The t-test is a hypothetical test which involves the differentiation of two data sets in which variance is not mentioned. It is usually used when the means of two populations are to be compared. Statical T-test is based on the specific student-T distribution of data in the data sets. In T-test, all the data points are individually considered independent. In the T-Test based on the student-T phenomena, the population variance is unknown. In the T-Test based on student-t, the variance is absent, and data sets are compared in the absence of variance. The t-test is typically conducted on a small sample of data collected. In the Z-Test the two different data sets are compared from the large sample size of data in the presence of variance. A further type of Student –t-Test is paired T-test. In the paired T-test, the two data sets or the two data samples considered are dependent on each other in various ways, and their differentiation is tested by their dependency relation. The t-test is more of a specific kind of test in which only data sets of the population are differentiated on certain terms, and the small sample size is involved. We can state it as a special kind of ANOVA.
Expectations of T-test:
- In the T-Test based on student-t singularities, the sample values are taken and recorded precisely.
- In the T-Test as compare to Z-Test and other hypothetical tests, all data points are independent.

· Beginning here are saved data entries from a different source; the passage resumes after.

/-- Settles O48: tick by tick, from the counter at 0. -/
theorem ticksCoalesce : Obligations.TicksCoalesce := fun n s h =>
  ⟨iterate_timerHandler_tickCount h n, iterate_timerHandler_needsRepaint n s,
    iterate_timerHandler_needsGameUpdate h n⟩

/-- Settles O51: the main loop's step in each of the phases that bear on the repaint. -/
theorem mainLoopServicesRepaint : Obligations.MainLoopServicesRepaint := by
  intro s rest hm hn
  refine ⟨fun hc => ?pass, fun hc hflag => ?issues, fun hc => ?clears, fun hc hflag => ?moves⟩
  case pass => exact ⟨_, passOrder_cases _, step_mainLoop hm hn hc⟩
  case issues =>
    have hflag' : (afterTurn s).needsRepaint = true := hflag
    rw [step_mainLoop hm hn hc, mainLoopStep, if_pos hflag', issue_ok decode_frame_word]
    rfl
  case clears => exact step_mainLoop hm hn hc
  case moves =>
    have hflag' : ¬ (afterTurn s).needsRepaint = true := by simp [afterTurn, hflag]
    rw [step_mainLoop hm hn hc, mainLoopStep, if_neg hflag']
    rfl

/-- Settles O52: the main loop's step in each of the phases that bear on the game update. -/
theorem mainLoopServicesGameUpdate : Obligations.MainLoopServicesGameUpdate := by
  intro s rest hm hn
  refine ⟨fun hc hflag => ?runs, fun hc hflag => ?moves, fun hc => ?updates, fun hc hwf => ?pauses, fun hc => ?clears⟩
  case runs =>
    have hflag' : (afterTurn s).needsGameUpdate = true := hflag
    rw [step_mainLoop hm hn hc, mainLoopStep, if_pos hflag']
    rfl
  case moves =>
    have hflag' : ¬ (afterTurn s).needsGameUpdate = true := by simp [afterTurn, hflag]
    rw [step_mainLoop hm hn hc, mainLoopStep, if_neg hflag']
    rfl
  case updates =>
    rw [step_mainLoop hm hn hc, mainLoopStep]
    split
    · exact ⟨_, s.pf, rfl, .inr ⟨rfl, rfl⟩⟩
    · exact ⟨_, gameRows s.freeIndex s.pf, rfl, .inl rfl⟩
  case pauses => exact ⟨_, step_mainLoop hm hn hc, fun _ => Memory.read_clearRows hwf⟩
  case clears => exact step_mainLoop hm hn hc

/-- Settles O60: under the invariant a running command has a micro-op at `upc`, and every other turn but the block's in
FAULT answers a next state. -/
theorem onlyFaultStopsTheBlock : Obligations.OnlyFaultStopsTheBlock := by
  intro s h hm
  by_cases hn : MainNext s
  · cases hmode : s.mode with
    | idle => exact ⟨_, step_idle hmode hn⟩
    | fault => exact absurd hmode hm
    | busy =>
      obtain ⟨i, hd, hlt⟩ := h.busy_upc hmode
      exact ⟨_, (stepRunsDecodedCommand s i hmode hd hn).trans
        (exec_busy (s := afterTurn s) hmode (List.getElem?_eq_getElem hlt))⟩
  · obtain ⟨turn, rest, hs⟩ := List.exists_cons_of_ne_nil fun hs => hn (.inl hs)
    exact ⟨_, step_other hs fun hturn => hn (.inr ⟨rest, hturn ▸ hs⟩)⟩

/-- Settles O12: the program's step issues the word, and the issue of a reserved word is a `raise`. -/
theorem reservedWordFaultsAtIssue : Obligations.ReservedWordFaultsAtIssue := by
  intro s words hpc w g hm hn hcause hc hw hd
  have hnone : { afterTurn s with caller := .program words (hpc + 1) }.faultCause = .none := hcause
  rw [step_program hm hn hc, programStep, hw]
  exact congrArg Host.Outcome.next ((issue_error hd).trans (raise_first hnone _ _))

/-- Settles O39: `raise` read off field by field. -/
theorem raiseKeepsFirstCause : Obligations.RaiseKeepsFirstCause := by
  intro c w s
  refine ⟨raise_mode c w s, fun hnone => ?_, fun hsome => ?_, rfl⟩
  · rw [raise_faultCause, if_pos hnone]
  · rw [raise_faultCause, if_neg hsome]

/-- Settles O47: the timer's turn runs the handler if its tick is ready, and else does nothing. -/
theorem timerHandlerStep : Obligations.TimerHandlerStep := by
  intro s rest hs
  have hafter : afterTurn s = { s with sched := rest } := by simp [afterTurn, hs]
  have hstep : step s = .next (timerTurn (afterTurn s)) := step_other hs (by simp)
  rw [hstep, hafter]
  refine ⟨fun hready => ?ticks, fun htimed hearly => ?waits⟩
  case ticks =>
    have hready' : tickReady { s with sched := rest } = true := by simpa [tickReady] using hready
    rw [timerTurn, if_pos hready', ← timerHandler_needsGameUpdate_eq_ite]
    rfl
  case waits =>
    have hready' : ¬ tickReady { s with sched := rest } = true := by simpa [tickReady, htimed] using hearly
    rw [timerTurn, if_neg hready']

end Sys2Proof.Machine
end

section
/-! PROOFS. Reset and hazards: the reset step, and the WAITs between the transitions of a row and of a frame, counted as
the difference of the WAITs before each of them, assembled into the statements of 70_reset_and_hazards.md. -/

namespace Sys2Proof.Machine

/-! ### The reset step -/

/-- Settles O55: the turn is `resetStep`, whose fields are those of R154. -/
theorem resetStep_fields : Obligations.ResetStep := by
  intro s powerUp draw rest hs
  refine ⟨_, step_other hs (by simp), rfl, rfl, rfl, rfl, rfl, fun hup k hk => ?powerUp, fun hwarm => ?warm,
    rfl, rfl, rfl, rfl, rfl⟩
  case powerUp => simp [otherTurn, hup]
  case warm => simp [otherTurn, hwarm, afterTurn]

/-! ### The WAITs before a micro-op -/

/-- The WAITs between two micro-ops are those before the second less those up to the first. -/
theorem waitsBetween_eq_sub (ops : List MicroOp) {a b : Nat} (h : a < b) :
    waitsBetween ops a b = waitCount (ops.take b) - waitCount (ops.take (a + 1)) := by
  have hsplit : ops.take b = ops.take (a + 1) ++ (ops.take b).drop (a + 1) := by
    conv_lhs => rw [← List.take_append_drop (a + 1) (ops.take b), List.take_take, Nat.min_eq_left h]
  rw [waitsBetween, hsplit, waitCount_append, Nat.add_sub_cancel_left, ← hsplit]

theorem waitCount_nil : waitCount [] = 0 := rfl

/-- The first micro-op counts if it is a WAIT and is taken at all. -/
theorem waitCount_take_cons (op : MicroOp) (ops : List MicroOp) (n : Nat) :
    waitCount ((op :: ops).take n) = (if op = .wait then min n 1 else 0) + waitCount (ops.take (n - 1)) := by
  cases n with
  | zero => simp [waitCount]
  | succ n =>
    rw [List.take_succ_cons, ← List.singleton_append, waitCount_append, Nat.add_sub_cancel]
    by_cases hop : op = .wait <;> simp [waitCount, hop]

theorem waitCount_take_append (ops more : List MicroOp) (n : Nat) :
    waitCount ((ops ++ more).take n) = waitCount (ops.take n) + waitCount (more.take (n - ops.length)) := by
  rw [List.take_append, waitCount_append]

/-- Blocks of one length m put end to end, with p k WAITs among the first k micro-ops of each: the WAITs before entry n
of block q are those of q whole blocks and p n. -/
theorem waitCount_take_flatMap {α : Type} {f : α → List MicroOp} {m : Nat} {p : Nat → Nat}
    (hlen : ∀ x, (f x).length = m) (hp : ∀ x k, waitCount ((f x).take k) = p k) {l : List α} {q n : Nat}
    (hq : q < l.length) (hn : n ≤ m) : waitCount ((l.flatMap f).take (m * q + n)) = p m * q + p n := by
  induction l generalizing q with
  | nil => simp at hq
  | cons x l ih =>
    rw [List.flatMap_cons]
    cases q with
    | zero => simp [List.take_append_of_le_length, hlen, hn, hp]
    | succ q =>
      have hblock : waitCount (f x) = p m := by rw [← hp x m, List.take_of_length_le (hlen x).le]
      rw [show m * (q + 1) + n = (f x).length + (m * q + n) by rw [hlen, Nat.mul_succ]; omega,
        List.take_length_add_append, waitCount_append, hblock, ih (Nat.lt_of_succ_lt_succ hq), Nat.mul_succ]
      omega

- The sample size is always small when it comes to T-Test.
What is ANOVA?
Analysis of Variance (ANOVA) is a hypothetical test technique that is used to compare the means of more than two population on the basis of their variance. Hypothetical ANOVA is based on the usual distribution of data in the data sets in the presence of variance in more than two populations. In the ANOVA along with the involvement of a large data sample, the population variance is known. ANOVA is a more of general kind of test in which more than two populations can be differentiated, and the sample size is large, population variance is known and is considered equal to distributed population. ANOVA is applicable when two or more data sets of the population or the two or more populations are to be compared in the presence of variance.
ConclusionThe t-test is the statical test that is specified in nature when it comes to differentiating two data sets from two populations in the presence of variance. Whereas Analysis of Variance or ANOVA is a more of general hypothetical test that is used to differentiate data sets from two or more than two populations by variance.